According to research by online estate agents HouseSimple.com, just 1 in every 14 houses currently on the market is listed as a bungalow. And with little incentive for developers to build one-storey houses, due to the lower profit margins compared to multiple-storey houses, that could be bad news for our ageing population.

The knock-on effect of fewer bungalows could force people into care homes earlier, or result in longer hospital stays putting more strain on NHS services.

HouseSimple.com looked at the percentage of houses currently for sale across 75 major towns and cities, that are listed as bungalows. In almost three quarters (73.3%) of those towns and cities, bungalows account for less than 10% of all houses on the market today.

The picture is a little more positive here in Gloucestershire, with bungalows accounting for 10.2% of houses for sale in Gloucester and 9.6% of houses for sale in Cheltenham.

But in London (0.9%), Aberdeen (1.4%), Portsmouth (2.0%), Oxford (2.2%) and Cambridge (2.5%), the situation is already at crisis point, with bungalows making up less than 2.5% of property stock.

Alex Gosling, CEO of online estate agents HouseSimple.com said: "We could be facing a specific housing shortage that hasn't been addressed, or certainly hasn't been at the top of the Government's priority list.

"We have an ageing population, but there isn't the housing infrastructure in place to meet the needs of this demographic.
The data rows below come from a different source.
-- ==== Sys2Proof/Machine/CmdTime.lean ====
section
/-! DEFINITION. The commands of the time base, the Beam, records and the tally. -/

namespace Sys2Proof.Machine

/-- REF_LOST: the reference is absent for 10 µs and the time base enters holdover (R271). -/
def execRefLost (s : State) : Out' :=
  s.command fun s =>
    ((s.setLock false).raise F.TIME_STATUS_REF_LOST 0).setF F.TBUS_REF_CTRL_REF_PRESENT 0 0

/-- REF_RETURN: the reference returns; the time base is slewed back and LOCK reads 1 once locked (R271). Until
TIME_BASE_LOCK the time base stays in holdover, and TIME does not jump. REF_CTRL.REF_PRESENT follows the reference. -/
def execRefReturn (s : State) : Out' := s.command fun s => s.raise F.TBUS_REF_CTRL_REF_PRESENT 0

/-- TIME_BASE_LOCK: the time base acquires the reference and LOCK reads 1 (R453). -/
def execTimeBaseLock (s : State) : Out' := s.command fun s => (s.setLock true).raise F.TBUS_REF_CTRL_REF_PRESENT 0

/-- DLL_LOST: the Beam delay reference loses lock (R281). -/
def execDllLost (s : State) : Out' :=
  s.command fun s =>
    (s.setF F.TIME_STATUS_DLL_LOCK 0 0).raise F.TIME_STATUS_DLL_LOST 0

/-- DLL_RELOCK: the Beam delay reference locks, or relocks by itself (R281, R453). -/
def execDllRelock (s : State) : Out' := s.command fun s => s.raise F.TIME_STATUS_DLL_LOCK 0

/-- SYNC_EDGE: wait ticks from now a sync edge is registered; it loads TIME when armed or checks its phase (R272). -/
def execSyncEdge (wait : Nat) (s : State) : Out' := s.command fun s => (s.pass wait).syncEdge

/-- ARM: TIME.SYNC_CTRL.ARM arms a sync load, or is refused (R272). -/
def execArm (who : Who) (s : State) : Out' := s.command fun s => s.syncArm who

/-- CMP_FIRE: a compare unit reaches its value and enters its event into the Beam (R274). -/
def execCmpFire (n : Nat) (s : State) : Out' := s.command fun s => s.cmpFire n

/-- TIM_FIRE: a timer's phase comes round and it enters its event into the Beam (R275). -/
def execTimFire (n : Nat) (s : State) : Out' := s.command fun s => s.timFire n

/-- SW_EVT: a write of BEAM.SW_EVT enters a software event on the next tick (R276). -/
def execSwEvt (data : Word) (s : State) : Out' := s.command fun s => s.swEvt data

/-- BEAM_EVENT_ACT: an event that entered the Beam acts at every routed destination 9 ticks later (R278). -/
def execBeamEventAct (s : State) : Out' := s.command fun s => s.beamEvents

/-- DRAINED: a DRAINED report arrives and may end phase A, phase B or the drain (R286, R287). -/
def execDrained (p number : Nat) (s : State) : Out' := s.command fun s => s.partReport p number

/-- AUTOMATIC_CLOSE: the record reaches START_AT + LEN and closes (R282). -/
def execAutomaticClose (s : State) : Out' := s.command fun s => s.automaticClose

/-- START_NOW: RECORD.CMD START_NOW enters a start event, or is refused (R282, R291). -/
def execStartNow (who : Who) (s : State) : Out' := s.command fun s => s.recordCmd who 1#32

/-- CLOSE_NOW: RECORD.CMD CLOSE_NOW enters a close event, or is refused (R282, R291). -/
def execCloseNow (who : Who) (s : State) : Out' := s.command fun s => s.recordCmd who 2#32

/-- FW_DRAINED: a core writes its FW_DRAINED bit to report DRAINED (R286). -/
def execFwDrained (n : Nat) (s : State) : Out' := s.command fun s => if n < 4 then s.fwDrained n else s

/-- SINK: a SINK notice tells a phase-B participant to finish its drain (R286). -/
def execSink (p : Nat) (s : State) : Out' := s.command fun s => s.sinkNotice p

/-- TIMEOUT: a TIMEOUT notice tells a laggard the drain ended without it (R287). -/
def execTimeout (p : Nat) (s : State) : Out' := s.command fun s => s.timeoutNotice p

/-- DRAIN_TIMEOUT: the record drain timeout expires and the controller names laggards and enters CLOSED (R287). -/
def execDrainTimeout (s : State) : Out' := s.command fun s => s.drainTimeout

/-- DEFERRED_WORK_DONE: deferred work after CLOSED ends and the controller enters ARMED or IDLE (R24, R288). -/
def execDeferredWorkDone (s : State) : Out' := s.command fun s => s.recordLeave

/-- MAINT_LIMIT: MAINT_LIMIT is reached and unbegun deferred work moves to the next boundary (R24). -/
def execMaintLimit (s : State) : Out' := s.command fun s => s.maintLimit

/-- TAKE: TALLY.CTRL.TAKE enters a tally strobe event (R293). -/
def execTake (s : State) : Out' := s.command fun s => s.tallyTake

end Sys2Proof.Machine
end

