-- ==== Sys2Proof/Certificates/Slice0/Obligations.lean ====
section
/-! DEFINITION. The statements about the block: what each command makes of the state, and what it leaves as it is. Runs, Kept
and the other words they use stand in Sys2Proof/Safety.lean. "Completes" in a docstring lists the constructors of Instr of which
the statement concludes that they answer a next state with their own effect. -/

open Sys2Proof Sys2Proof.Machine


-- ------------------------------------------------------------------ the time base

/-- The commands of the reference and the delay-locked loop change their status bits and nothing else (R271, R281, R453). ARM
arms a sync load while the record controller is STOPPED and capture is IDLE, and is refused otherwise; an armed sync edge
loads TIME, and one that is not armed leaves TIME as it is; each edge's TIME is stored and source SYNC enters the Beam (R272,
R276). Completes: refLost, refReturn, timeBaseLock, dllLost, dllRelock, arm, syncEdge. -/
def Obligations.TimeBase : Prop :=
  (∀ s : State, s.ready = true →
    Runs .refLost s (fun t =>
      t.word .TIME_STATUS 0 = changed (s.word .TIME_STATUS 0)
        [(F.TIME_STATUS_LOCK, 0), (F.TIME_STATUS_HOLDOVER, 1), (F.TIME_STATUS_REF_LOST, 1)] ∧
      t.word .TBUS_REF_CTRL 0 = changed (s.word .TBUS_REF_CTRL 0) [(F.TBUS_REF_CTRL_REF_PRESENT, 0)] ∧
      Kept s t [(.TIME_STATUS, 0), (.TBUS_REF_CTRL, 0)] []) ∧
    Runs .refReturn s (fun t =>
      t.word .TBUS_REF_CTRL 0 = changed (s.word .TBUS_REF_CTRL 0) [(F.TBUS_REF_CTRL_REF_PRESENT, 1)] ∧
      Kept s t [(.TBUS_REF_CTRL, 0)] []) ∧
    Runs .timeBaseLock s (fun t =>
      t.word .TIME_STATUS 0 = changed (s.word .TIME_STATUS 0)
        [(F.TIME_STATUS_LOCK, 1), (F.TIME_STATUS_HOLDOVER, 0)] ∧
      t.word .TBUS_REF_CTRL 0 = changed (s.word .TBUS_REF_CTRL 0) [(F.TBUS_REF_CTRL_REF_PRESENT, 1)] ∧
      Kept s t [(.TIME_STATUS, 0), (.TBUS_REF_CTRL, 0)] []) ∧
    Runs .dllLost s (fun t =>
      t.word .TIME_STATUS 0 = changed (s.word .TIME_STATUS 0)
        [(F.TIME_STATUS_DLL_LOCK, 0), (F.TIME_STATUS_DLL_LOST, 1)] ∧
      Kept s t [(.TIME_STATUS, 0)] []) ∧
    Runs .dllRelock s (fun t =>
      t.word .TIME_STATUS 0 = changed (s.word .TIME_STATUS 0) [(F.TIME_STATUS_DLL_LOCK, 1)] ∧
      Kept s t [(.TIME_STATUS, 0)] [])) ∧
  (∀ (s : State) (who : Who), s.ready = true → s.f F.RECORD_STATUS_STATE 0 = 0 → s.f F.CFG_CAP_STATUS_STATE 0 = 0 →
    Runs (.arm who) s fun t =>
      t.word .TIME_STATUS 0 = changed (s.word .TIME_STATUS 0) [(F.TIME_STATUS_SYNC_ARMED, 1)] ∧
      Kept s t [(.TIME_STATUS, 0)] [.clock] ∧ t.time = s.time ∧ t.now = s.now) ∧
  (∀ (s : State) (who : Who), s.ready = true → s.f F.RECORD_STATUS_STATE 0 ≠ 0 ∨ s.f F.CFG_CAP_STATUS_STATE 0 ≠ 0 →
    Runs (.arm who) s fun t =>
      t.word .TIME_STATUS 0 = changed (s.word .TIME_STATUS 0) [(F.TIME_STATUS_CMD_REFUSED, 1)] ∧
      Entered s t who.origin 2 (256 * 6 + who.ni.toNat)
        ⟨csrOffset .TIME_SYNC_CTRL 0, (s.word .TIME_SYNC_CTRL 0).toNat, 1, 0⟩ ∧
      Kept s t [(.TIME_STATUS, 0)] [.ledger]) ∧
  (∀ (s : State) (wait : Nat), s.ready = true → s.f F.TIME_STATUS_SYNC_ARMED 0 = 1 →
    Runs (.syncEdge wait) s fun t =>
      t.time = s.time + BitVec.ofNat 64 wait ∧
      t.now = BitVec.ofNat 64 (s.pair .TIME_LOAD_LO .TIME_LOAD_HI 0) ∧
      t.word .TIME_STATUS 0 = changed (s.word .TIME_STATUS 0)
        [(F.TIME_STATUS_SYNC_ARMED, 0), (F.TIME_STATUS_SYNC_LOADED, 1)] ∧
      t.word .TIME_SYNC_LAST_LO 0 = s.word .TIME_LOAD_LO 0 ∧ t.word .TIME_SYNC_LAST_HI 0 = s.word .TIME_LOAD_HI 0 ∧
      ⟨.source 18, t.time⟩ ∈ t.beam.flight ∧
      Kept s t [(.TIME_STATUS, 0), (.TIME_SYNC_LAST_LO, 0), (.TIME_SYNC_LAST_HI, 0), (.BEAM_SRC_CNT, 18)]
        [.clock, .ledger, .beam]) ∧
  (∀ (s : State) (wait : Nat), s.ready = true → s.f F.TIME_STATUS_SYNC_ARMED 0 = 0 →
    Runs (.syncEdge wait) s fun t =>
      t.time = s.time + BitVec.ofNat 64 wait ∧ t.now = s.now + BitVec.ofNat 64 wait ∧
      t.word .TIME_SYNC_LAST_LO 0 = BitVec.ofNat 32 t.now.toNat ∧
      t.word .TIME_SYNC_LAST_HI 0 = BitVec.ofNat 32 (t.now.toNat / 2 ^ 32) ∧
      ⟨.source 18, t.time⟩ ∈ t.beam.flight ∧
      Kept s t [(.TIME_STATUS, 0), (.TIME_SYNC_LAST_LO, 0), (.TIME_SYNC_LAST_HI, 0), (.BEAM_SRC_CNT, 18)]
        [.clock, .beam])

/-- A compare unit fires at its value or on the next tick when that is past, once, or again after the smallest whole number of
periods that lies ahead; a timer fires when its phase comes round, a software event on the next tick, and each enters its
event into the Beam (R274, R275, R276). Completes: cmpFire, timFire, swEvt. -/
def Obligations.BeamSources : Prop :=
  (∀ (s : State) (n : Nat), s.ready = true → n < 8 → s.f F.TIME_CMP_CTRL_EN n = 1 → s.f F.TIME_CMP_PERIOD_TICKS n = 0 →
    Runs (.cmpFire n) s fun t =>
      (s.now.toNat < s.cmpThreshold n (s.cmpVal n) → s.cmpThreshold n (s.cmpVal n) < 2 ^ 64 →
        t.now = BitVec.ofNat 64 (s.cmpThreshold n (s.cmpVal n))) ∧
      (s.cmpThreshold n (s.cmpVal n) ≤ s.now.toNat → t.now = s.now + 1) ∧
      t.word .TIME_CMP_CTRL n = changed (s.word .TIME_CMP_CTRL n)
        [(F.TIME_CMP_CTRL_FIRED, 1), (F.TIME_CMP_CTRL_EN, 0)] ∧
      ⟨.source (52 + n), t.time⟩ ∈ t.beam.flight ∧
      Kept s t [(.TIME_CMP_CTRL, n), (.BEAM_SRC_CNT, 52 + n)] [.clock, .beam]) ∧
  (∀ (s : State) (n : Nat), s.ready = true → n < 8 → s.f F.TIME_CMP_CTRL_EN n = 1 → s.f F.TIME_CMP_PERIOD_TICKS n ≠ 0 →
    Runs (.cmpFire n) s fun t =>
      (s.now.toNat < s.cmpThreshold n (s.cmpVal n) → t.now = BitVec.ofNat 64 (s.cmpThreshold n (s.cmpVal n))) ∧
      (s.cmpThreshold n (s.cmpVal n) ≤ s.now.toNat → t.now = s.now + 1) ∧
      t.word .TIME_CMP_CTRL n = changed (s.word .TIME_CMP_CTRL n) [(F.TIME_CMP_CTRL_FIRED, 1)] ∧
      (∃ k, 1 ≤ k ∧
        t.pair .TIME_CMP_VAL_LO .TIME_CMP_VAL_HI n = (s.cmpVal n + s.f F.TIME_CMP_PERIOD_TICKS n * k) % 2 ^ 64 ∧
        t.now.toNat < s.cmpThreshold n (s.cmpVal n) + s.f F.TIME_CMP_PERIOD_TICKS n * k ∧
        (k = 1 ∨ s.cmpThreshold n (s.cmpVal n) + s.f F.TIME_CMP_PERIOD_TICKS n * (k - 1) ≤ t.now.toNat)) ∧
      ⟨.source (52 + n), t.time⟩ ∈ t.beam.flight ∧
      Kept s t [(.TIME_CMP_CTRL, n), (.TIME_CMP_VAL_LO, n), (.TIME_CMP_VAL_HI, n), (.BEAM_SRC_CNT, 52 + n)]
        [.clock, .beam, .latches]) ∧
  (∀ (s : State) (n : Nat), s.ready = true → n < 8 → s.f F.TIME_TIM_CTRL_EN n = 1 →
    s.f F.TIME_TIM_PHASE_TICKS n < s.f F.TIME_TIM_PERIOD_TICKS n →
    Runs (.timFire n) s fun t =>
      (∃ k, 1 ≤ k ∧ k ≤ s.f F.TIME_TIM_PERIOD_TICKS n ∧ t.time = s.time + BitVec.ofNat 64 k ∧
        (s.now.toNat + k) % s.f F.TIME_TIM_PERIOD_TICKS n = s.f F.TIME_TIM_PHASE_TICKS n) ∧
      t.f F.TIME_TIM_COUNT_EVENTS n = s.f F.TIME_TIM_COUNT_EVENTS n - 1 ∧
      (s.f F.TIME_TIM_COUNT_EVENTS n = 1 → t.f F.TIME_TIM_CTRL_EN n = 0) ∧
      ⟨.source (44 + n), t.time⟩ ∈ t.beam.flight ∧
      Kept s t [(.TIME_TIM_COUNT, n), (.TIME_TIM_CTRL, n), (.BEAM_SRC_CNT, 44 + n)] [.clock, .beam]) ∧
  (∀ (s : State) (data : Word), s.ready = true →
    Runs (.swEvt data) s fun t =>
      (data.getLsbD 0 = true → ⟨.source 60, s.time + 1⟩ ∈ t.beam.flight) ∧
      (data.getLsbD 1 = true → ⟨.source 61, s.time + 1⟩ ∈ t.beam.flight) ∧
      Kept s t [(.BEAM_SRC_CNT, 60), (.BEAM_SRC_CNT, 61)] [.beam])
Bungalows have provided a solution, but the fact that fewer are being built every year speaks volumes. Without any incentives or Government intervention, why should housebuilders choose needs over profit? There is every chance that housebuilders could stop building bungalows altogether in the next three to five years. The knock-on effect of that eventuality could be catastrophic if provisions aren't put in place."